----- DATA LISTING -----

-- ==== Sys2Proof/Machine/Dispatch.lean ====
section
/-! DEFINITION. One arm for each command: the direct call of its meaning. -/

namespace Sys2Proof.Machine

/-- The effect of a command on everything but the queue. -/
def exec (i : Instr) (s : State) : Host.Outcome State Fault Refusal :=
  match i with
  | .nop f => Sys2Proof.Machine.execNop f s
  | .badOpcode f => Sys2Proof.Machine.execBadOpcode f s
  | .admitCall f => Sys2Proof.Machine.execAdmit f s
  | .cancel f => Sys2Proof.Machine.execCancel f s
  | .releaseCall f => Sys2Proof.Machine.execReleaseCall f s
  | .stepMask f => Sys2Proof.Machine.execStepMask f s
  | .budgetSet f => Sys2Proof.Machine.execBudgetSet f s
  | .budgetRead f => Sys2Proof.Machine.execBudgetRead f s
  | .graftLoad f => Sys2Proof.Machine.execGraftLoad f s
  | .graftRetire f => Sys2Proof.Machine.execGraftRetire f s
  | .matteLoad f => Sys2Proof.Machine.execMatteLoad f s
  | .matteFree f => Sys2Proof.Machine.execMatteFree f s
  | .tune f => Sys2Proof.Machine.execTune f s
  | .loadManifest f => Sys2Proof.Machine.execLoadManifest f s
  | .loadChunk f => Sys2Proof.Machine.execLoadChunk f s
  | .loadPlacement f => Sys2Proof.Machine.execLoadPlacement f s
  | .attnSetup f => Sys2Proof.Machine.execAttnSetup f s
  | .takeReplacement f => Sys2Proof.Machine.execTakeReplacement f s
  | .takeRefresh f => Sys2Proof.Machine.execTakeRefresh f s
  | .cut f => Sys2Proof.Machine.execCut f s
  | .releaseImage f => Sys2Proof.Machine.execReleaseImage f s
  | .deckRead f => Sys2Proof.Machine.execDeckRead f s
  | .refWarm f => Sys2Proof.Machine.execRefWarm f s
  | .calibrate f => Sys2Proof.Machine.execCalibrate f s
  | .hkSample f => Sys2Proof.Machine.execHkSample f s
  | .retire f => Sys2Proof.Machine.execRetire f s
  | .fill f => Sys2Proof.Machine.execFill f s
  | .rehash f => Sys2Proof.Machine.execRehash f s
  | .arrayTest f codes => Sys2Proof.Machine.execArrayTest f codes s
  | .resetCold f => Sys2Proof.Machine.execResetCold f s
  | .resetWarm f => Sys2Proof.Machine.execResetWarm f s
  | .resetPartition f => Sys2Proof.Machine.execResetPartition f s
  | .resetBough f => Sys2Proof.Machine.execResetBough f s
  | .resetPort f => Sys2Proof.Machine.execResetPort f s
  | .powerStateD0 f => Sys2Proof.Machine.execPowerStateD0 f s
  | .powerStateD2 f => Sys2Proof.Machine.execPowerStateD2 f s
  | .powerStateD3 f => Sys2Proof.Machine.execPowerStateD3 f s
  | .fwStage f => Sys2Proof.Machine.execFwStage f s
  | .fwCutover f => Sys2Proof.Machine.execFwCutover f s
  | .attest f => Sys2Proof.Machine.execAttest f s
  | .doorbell hd ring count => Sys2Proof.Machine.execDoorbell hd ring count s
  | .fetchFault ring => Sys2Proof.Machine.execFetchFault ring s
  | .hostFault ring pos => Sys2Proof.Machine.execHostFault ring pos s
  | .recordWriteFault ring => Sys2Proof.Machine.execRecordWriteFault ring s
  | .coalWindowExpiry ring => Sys2Proof.Machine.execCoalWindowExpiry ring s
  | .seal a => Sys2Proof.Machine.execSeal a s
  | .versionNeg a => Sys2Proof.Machine.execVersionNeg a s
  | .fenceCtrlRelease a => Sys2Proof.Machine.execFenceCtrlRelease a s
  | .bootSrcGo a => Sys2Proof.Machine.execBootSrcGo a s
  | .counterSel a => Sys2Proof.Machine.execCounterSel a s
  | .hkCtrlRefen a => Sys2Proof.Machine.execHkCtrlRefen a s
  | .regWrite a => Sys2Proof.Machine.execRegWrite a s
  | .porstNAssert => Sys2Proof.Machine.execPorstNAssert s
  | .coldStart boot ckmode => Sys2Proof.Machine.execColdStart boot ckmode s
  | .wrstNAssert => Sys2Proof.Machine.execWrstNAssert s
  | .warmStart => Sys2Proof.Machine.execWarmStart s
  | .resetTakesEffect => Sys2Proof.Machine.execResetTakesEffect s
  | .fenceInAssert => Sys2Proof.Machine.execFenceInAssert s
  | .fenceInRelease => Sys2Proof.Machine.execFenceInRelease s
  | .refclkLoss => Sys2Proof.Machine.execRefclkLoss s
  | .refclkReturn => Sys2Proof.Machine.execRefclkReturn s
  | .pmAlertN words => Sys2Proof.Machine.execPmAlertN words s
  | .vaonLoss => Sys2Proof.Machine.execVaonLoss s
  | .optionLoad data => Sys2Proof.Machine.execOptionLoad data s
  | .clockLock ok => Sys2Proof.Machine.execClockLock ok s
  | .hkRefReady => Sys2Proof.Machine.execHkRefReady s
  | .fwFetch active images => Sys2Proof.Machine.execFwFetch active images s
  | .sramFill ok => Sys2Proof.Machine.execSramFill ok s
  | .hbmTrain ok => Sys2Proof.Machine.execHbmTrain ok s
  | .hbmFill complete ok => Sys2Proof.Machine.execHbmFill complete ok s
  | .startFail => Sys2Proof.Machine.execStartFail s
  | .fwDigest => Sys2Proof.Machine.execFwDigest s
  | .resume => Sys2Proof.Machine.execResume s
  | .watchdogExpiry => Sys2Proof.Machine.execWatchdogExpiry s
  | .firstWatchdogService => Sys2Proof.Machine.execFirstWatchdogService s
  | .hkSlot => Sys2Proof.Machine.execHkSlot s
  | .hkConversionDone value => Sys2Proof.Machine.execHkConversionDone value s
  | .productIssue r => Sys2Proof.Machine.execProductIssue r s
  | .phaseEnd tile codes => Sys2Proof.Machine.execPhaseEnd tile codes s
  | .programStepEnd tile r => Sys2Proof.Machine.execProgramStepEnd tile r s
  | .programStepOwed tile => Sys2Proof.Machine.execProgramStepOwed tile s
  | .referenceSweep tile deck codes => Sys2Proof.Machine.execReferenceSweep tile deck codes s
  | .clapperPhase tile deck run => Sys2Proof.Machine.execClapperPhase tile deck run s
  | .verifyRead tile deck row => Sys2Proof.Machine.execVerifyRead tile deck row s
  | .forcedGap tile => Sys2Proof.Machine.execForcedGap tile s
  | .deckAgeRecord tile deck => Sys2Proof.Machine.execDeckAgeRecord tile deck s
  | .driftAgeLimit tile deck => Sys2Proof.Machine.execDriftAgeLimit tile deck s
  | .driftUpdate bough => Sys2Proof.Machine.execDriftUpdate bough s
  | .outlierReadReturn prod reads => Sys2Proof.Machine.execOutlierReadReturn prod reads s
  | .overflowPass prod reads => Sys2Proof.Machine.execOverflowPass prod reads s
  | .boughSum key reads => Sys2Proof.Machine.execBoughSum key reads s
  | .graftTerm key vec sram => Sys2Proof.Machine.execGraftTerm key vec sram s
  | .contCheckDone prod => Sys2Proof.Machine.execContCheckDone prod s
  | .outlierWindowEnd matrix => Sys2Proof.Machine.execOutlierWindowEnd matrix s
  | .transferDone work entry => Sys2Proof.Machine.execTransferDone work entry s
  | .boughDrainAck bough => Sys2Proof.Machine.execBoughDrainAck bough s
  | .drainComplete => Sys2Proof.Machine.execDrainComplete s
  | .refReady bough => Sys2Proof.Machine.execRefReady bough s
  | .calRunEnd bough fits => Sys2Proof.Machine.execCalRunEnd bough fits s
  | .fitDone tile deck forward transposed => Sys2Proof.Machine.execFitDone tile deck forward transposed s
  | .deckRetake tile deck => Sys2Proof.Machine.execDeckRetake tile deck s
  | .chunkConversion => Sys2Proof.Machine.execChunkConversion s
  | .sigCheck => Sys2Proof.Machine.execSigCheck s
  | .epochDrained => Sys2Proof.Machine.execEpochDrained s
  | .kvAppend work layer t k v => Sys2Proof.Machine.execKvAppend work layer t k v s
  | .taprootAttention work layer q reads => Sys2Proof.Machine.execTaprootAttention work layer q reads s
  | .canopyBlock lane work layer group rowTile q => Sys2Proof.Machine.execCanopyBlock lane work layer group rowTile q s
  | .batchOpen => Sys2Proof.Machine.execBatchOpen s
  | .batchWindowExpiry => Sys2Proof.Machine.execBatchWindowExpiry s
  | .stepCommit call => Sys2Proof.Machine.execStepCommit call s
  | .deadlineScan => Sys2Proof.Machine.execDeadlineScan s
  | .budgetRefill customer => Sys2Proof.Machine.execBudgetRefill customer s
  | .preempt call chunk => Sys2Proof.Machine.execPreempt call chunk s
  | .tokenReturn hd p tag step tokens drafts marks => Sys2Proof.Machine.execTokenReturn hd p tag step tokens drafts marks s
  | .ack hd => Sys2Proof.Machine.execAck hd s
  | .nak hd expected => Sys2Proof.Machine.execNak hd expected s
  | .flitDiscard port wire => Sys2Proof.Machine.execFlitDiscard port wire s
  | .degrade hd width group => Sys2Proof.Machine.execDegrade hd width group s
  | .discover hd pos side posn resumed => Sys2Proof.Machine.execDiscover hd pos side posn resumed s
  | .activation hd epoch image items => Sys2Proof.Machine.execActivation hd epoch image items s
  | .runningSum hd p tag step epoch image marks item => Sys2Proof.Machine.execRunningSum hd p tag step epoch image marks item s
  | .callCtrl hd msg => Sys2Proof.Machine.execCallCtrl hd msg s
  | .cutCtrl hd msg => Sys2Proof.Machine.execCutCtrl hd msg s
  | .jack hd p tag step pos => Sys2Proof.Machine.execJack hd p tag step pos s
  | .adopt hd => Sys2Proof.Machine.execAdopt hd s
  | .image hd msg => Sys2Proof.Machine.execImage hd msg s
  | .heartbeat hd tick st => Sys2Proof.Machine.execHeartbeat hd tick st s
  | .hbHold hd ticks warm sleep => Sys2Proof.Machine.execHbHold hd ticks warm sleep s
  | .journal hd recs => Sys2Proof.Machine.execJournal hd recs s
  | .journalAck hd p tag step => Sys2Proof.Machine.execJournalAck hd p tag step s
  | .retakeReq hd r => Sys2Proof.Machine.execRetakeReq hd r s
  | .verifiedStepDone p tag step drafts mask => Sys2Proof.Machine.execVerifiedStepDone p tag step drafts mask s
  | .retakeResp hd p tag step r => Sys2Proof.Machine.execRetakeResp hd p tag step r s
  | .retakeTimeout p tag step => Sys2Proof.Machine.execRetakeTimeout p tag step s
  | .mirrorDrop hd => Sys2Proof.Machine.execMirrorDrop hd s
  | .heartbeatSend => Sys2Proof.Machine.execHeartbeatSend s
  | .heartbeatMiss => Sys2Proof.Machine.execHeartbeatMiss s
  | .fenceWaitEnd => Sys2Proof.Machine.execFenceWaitEnd s
  | .mirrorKeepExpiry call => Sys2Proof.Machine.execMirrorKeepExpiry call s
  | .chainBreak port => Sys2Proof.Machine.execChainBreak port s
  | .portTrained port lanes => Sys2Proof.Machine.execPortTrained port lanes s
  | .laneWeak port lane lost symbols => Sys2Proof.Machine.execLaneWeak port lane lost symbols s
  | .replayMax port => Sys2Proof.Machine.execReplayMax port s
  | .bucketLeak region => Sys2Proof.Machine.execBucketLeak region s
  | .mergeEvict stack channel flips => Sys2Proof.Machine.execMergeEvict stack channel flips s
  | .hotSample stack occupancy channel => Sys2Proof.Machine.execHotSample stack occupancy channel s
  | .hotspot stack => Sys2Proof.Machine.execHotspot stack s
  | .hbmRetired => Sys2Proof.Machine.execHbmRetired s
  | .fillDone => Sys2Proof.Machine.execFillDone s
  | .rehashDone units => Sys2Proof.Machine.execRehashDone units s
  | .repeat_ tile phases => Sys2Proof.Machine.execRepeat tile phases s
  | .slate u digest => Sys2Proof.Machine.execSlate u digest s
  | .slateOverdue u => Sys2Proof.Machine.execSlateOverdue u s
  | .daily => Sys2Proof.Machine.execDaily s
  | .d1Entry => Sys2Proof.Machine.execD1Entry s
  | .boughSwitchOpen bough => Sys2Proof.Machine.execBoughSwitchOpen bough s
  | .boughSwitchReady bough => Sys2Proof.Machine.execBoughSwitchReady bough s
  | .pacerWindow => Sys2Proof.Machine.execPacerWindow s
  | .energyScale charged measured => Sys2Proof.Machine.execEnergyScale charged measured s
  | .levelStepSettled millivolts => Sys2Proof.Machine.execLevelStepSettled millivolts s
  | .levelStepTimeout => Sys2Proof.Machine.execLevelStepTimeout s
  | .regulatorFloorReturn => Sys2Proof.Machine.execRegulatorFloorReturn s
  | .entryStepDone => Sys2Proof.Machine.execEntryStepDone s
  | .wake e => Sys2Proof.Machine.execWake e s
  | .wakePhaseReady => Sys2Proof.Machine.execWakePhaseReady s
  | .wakeTimeout domain => Sys2Proof.Machine.execWakeTimeout domain s
  | .switchPoint => Sys2Proof.Machine.execSwitchPoint s
  | .fwCutoverDone => Sys2Proof.Machine.execFwCutoverDone s
  | .vaonApply => Sys2Proof.Machine.execVaonApply s
  | .portDown port => Sys2Proof.Machine.execPortDown port s
  | .partnerBootRequest => Sys2Proof.Machine.execPartnerBootRequest s
  | .hbmExit ok => Sys2Proof.Machine.execHbmExit ok s
  | .urgentSample channel => Sys2Proof.Machine.execUrgentSample channel s
  | .jtagInstruction op => Sys2Proof.Machine.execJtagInstruction op s

end Sys2Proof.Machine
end

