/-- A batch that opens at position 0 keeps its tick and epoch and waits for its window, or closes at once, always so with no
window; a ready step that joins leaves the tick and the epoch, or fills the batch. A batch that closes, full or with its window
passed, takes the next number (when the number rises is the model's choice, log 123). A step that stands at its commit
waits for a STEP_MASK or a full token-out ring, noted once; a tuning step is counted; a decoding step whose call goes on adds
its tokens to the call and to its KV, and the call's next step number is one higher. The deadline scan ends every call that is
overdue and rests, or waits only for a mask. A refill brings the customer's level and next refill up to date. A preemption
with room in the partition's save share asks for a drain of the partition for the chunk, and without room changes counters
and the step's note alone. -/
def Obligations.StepsAreScheduled : Prop :=
  (∀ s : State, s.batchDue = true → s.isFirst = true →
    ∃ t, exec .batchOpen s = .next t ∧
      (s.batch = none → s.regs.batchWindow = 0 → t.batch = none ∧ t.batchNo = s.batchNo + 1) ∧
      (s.batch = none → t.batch = none ∧ t.batchNo = s.batchNo + 1 ∨
        t.batchNo = s.batchNo ∧ ∃ b, t.batch = some b ∧ b.firstTick = s.now ∧ b.epoch = s.weights.epoch) ∧
      ∀ b, s.batch = some b → t.batch = none ∧ t.batchNo = s.batchNo + 1 ∨
        t.batchNo = s.batchNo ∧ ∃ a, t.batch = some a ∧ a.firstTick = b.firstTick ∧ a.epoch = b.epoch) ∧
  (∀ (b : Batch) (s : State), s.batch = some b → b.firstTick + s.sched.batchWindow ≤ s.now →
    ∃ u : State, exec .batchWindowExpiry s = .next u.settle ∧ u.batch = none ∧ u.batchNo = s.batchNo + 1) ∧
  (∀ (c : Nat) (x : Step) (s : State), s.Canonical → s.commitDue c = true → s.oldestStep c = some x →
    ∃ t, exec (.stepCommit c) s = .next t ∧
      ((s.call c).tune = none → s.sampleStep x = none →
        ∃ y, t.step? c x.step = some y ∧ y.waitsMask = true ∧ y.maskWaited = true) ∧
      (∀ o, (s.call c).tune = none → s.sampleStep x = some o → s.mayCommit x = true → o.tokens ≠ [] →
        s.tokenRingFull (s.call c).partition = true → (s.part (s.call c).partition).resetting = false →
        ∃ y, t.step? c x.step = some y ∧ y.ringWaited = true) ∧
      (∀ o, (s.call c).tune = none → s.sampleStep x = some o → s.mayCommit x = true →
        (o.tokens = [] ∨ s.tokenRingFull (s.call c).partition = false) → (s.part (s.call c).partition).resetting = false →
        s.endStatus { s.committedEntry (s.call c) x o.tokens with matteState := o.matteState } x o = none →
        (s.call c).draftDepth = 0 → (s.call c).failIfParked = false → (s.call c).written = false →
        (t.call c).generated = (s.call c).generated + o.tokens.length ∧ (t.call c).step = x.step + 1 ∧
          (t.call c).stepsDone = (s.call c).stepsDone + 1 ∧
          (t.call c).kvLen = (s.call c).kvLen + (if x.kind = .prefill then x.tokens.length else o.tokens.length)) ∧
      (∀ u, (s.call c).tune = some u → (s.part (s.call c).partition).resetting = false → (s.call c).cancelled = false →
        s.overdue (s.call c) = false → (s.call c).failIfParked = false → (s.call c).written = false → u.stepsDone + 1 < u.steps →
        (t.call c).step = x.step + 1 ∧ (t.call c).tune = some { s.tuneUpdate x u with stepsDone := u.stepsDone + 1 })) ∧
  (∀ s : State, s.Canonical → s.now % 2 ^ 10 = 0 → s.awake = true →
    ∃ t, exec .deadlineScan s = .next t ∧ ∀ c ∈ s.scanned ++ s.maskOverdue, (t.call c).ended = true ∨ (t.call c).state = .free) ∧
  (∀ (k : Nat) (s : State), s.Canonical → (s.customer k).valid = true → 0 < (s.customer k).interval →
    (s.customer k).nextRefill ≤ s.now → ∃ t, exec (.budgetRefill k) s = .next t ∧ t.customer k = State.refilled (s.customer k) s.now ∧
      (∀ j, j ≠ k → t.customer j = s.customer j) ∧ s.now < (t.customer k).nextRefill ∧
      (0 < (t.customer k).level → ∀ c, (t.call c).customer = k → (t.call c).ended = false → (t.call c).state ≠ .parked)) ∧
  (∀ (c k : Nat) (s : State), s.preemptDue c k = true →
    ∃ t, exec (.preempt c k) s = .next t ∧
      (((s.part (s.call k).partition).saveShare = 0 ∨ (s.part (s.call k).partition).saveShare.toNat <
          (s.part (s.call k).partition).saveUsed + s.saveMiB k) → SameBut [.counters, .steps] s t) ∧
      ((s.part (s.call k).partition).saveShare ≠ 0 → (s.part (s.call k).partition).saveUsed + s.saveMiB k ≤
          (s.part (s.call k).partition).saveShare.toNat →
        ∃ d ∈ t.drains, d.why = .preempt k ∧ d.scope = .partition (s.call k).partition ∧ d.start = s.now))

-----

■ PROBLEM ■
There is a run of lines above from the one with "Sys2Proof.Machine.execOverflowPass prod reads s" to the one with "Sys2Proof.Machine.execDeckRetake tile deck s"; print exactly that run, both ends included, and nothing else.

■ WRITTEN SOLUTION ■
  | .overflowPass prod reads => Sys2Proof.Machine.execOverflowPass prod reads s
  | .boughSum key reads => Sys2Proof.Machine.execBoughSum key reads s
  | .graftTerm key vec sram => Sys2Proof.Machine.execGraftTerm key vec sram s
  | .contCheckDone prod => Sys2Proof.Machine.execContCheckDone prod s
  | .outlierWindowEnd matrix => Sys2Proof.Machine.execOutlierWindowEnd matrix s
  | .transferDone work entry => Sys2Proof.Machine.execTransferDone work entry s
  | .boughDrainAck bough => Sys2Proof.Machine.execBoughDrainAck bough s
  | .drainComplete => Sys2Proof.Machine.execDrainComplete s
  | .refReady bough => Sys2Proof.Machine.execRefReady bough s
  | .calRunEnd bough fits => Sys2Proof.Machine.execCalRunEnd bough fits s
  | .fitDone tile deck forward transposed => Sys2Proof.Machine.execFitDone tile deck forward transposed s
  | .deckRetake tile deck => Sys2Proof.Machine.execDeckRetake tile deck s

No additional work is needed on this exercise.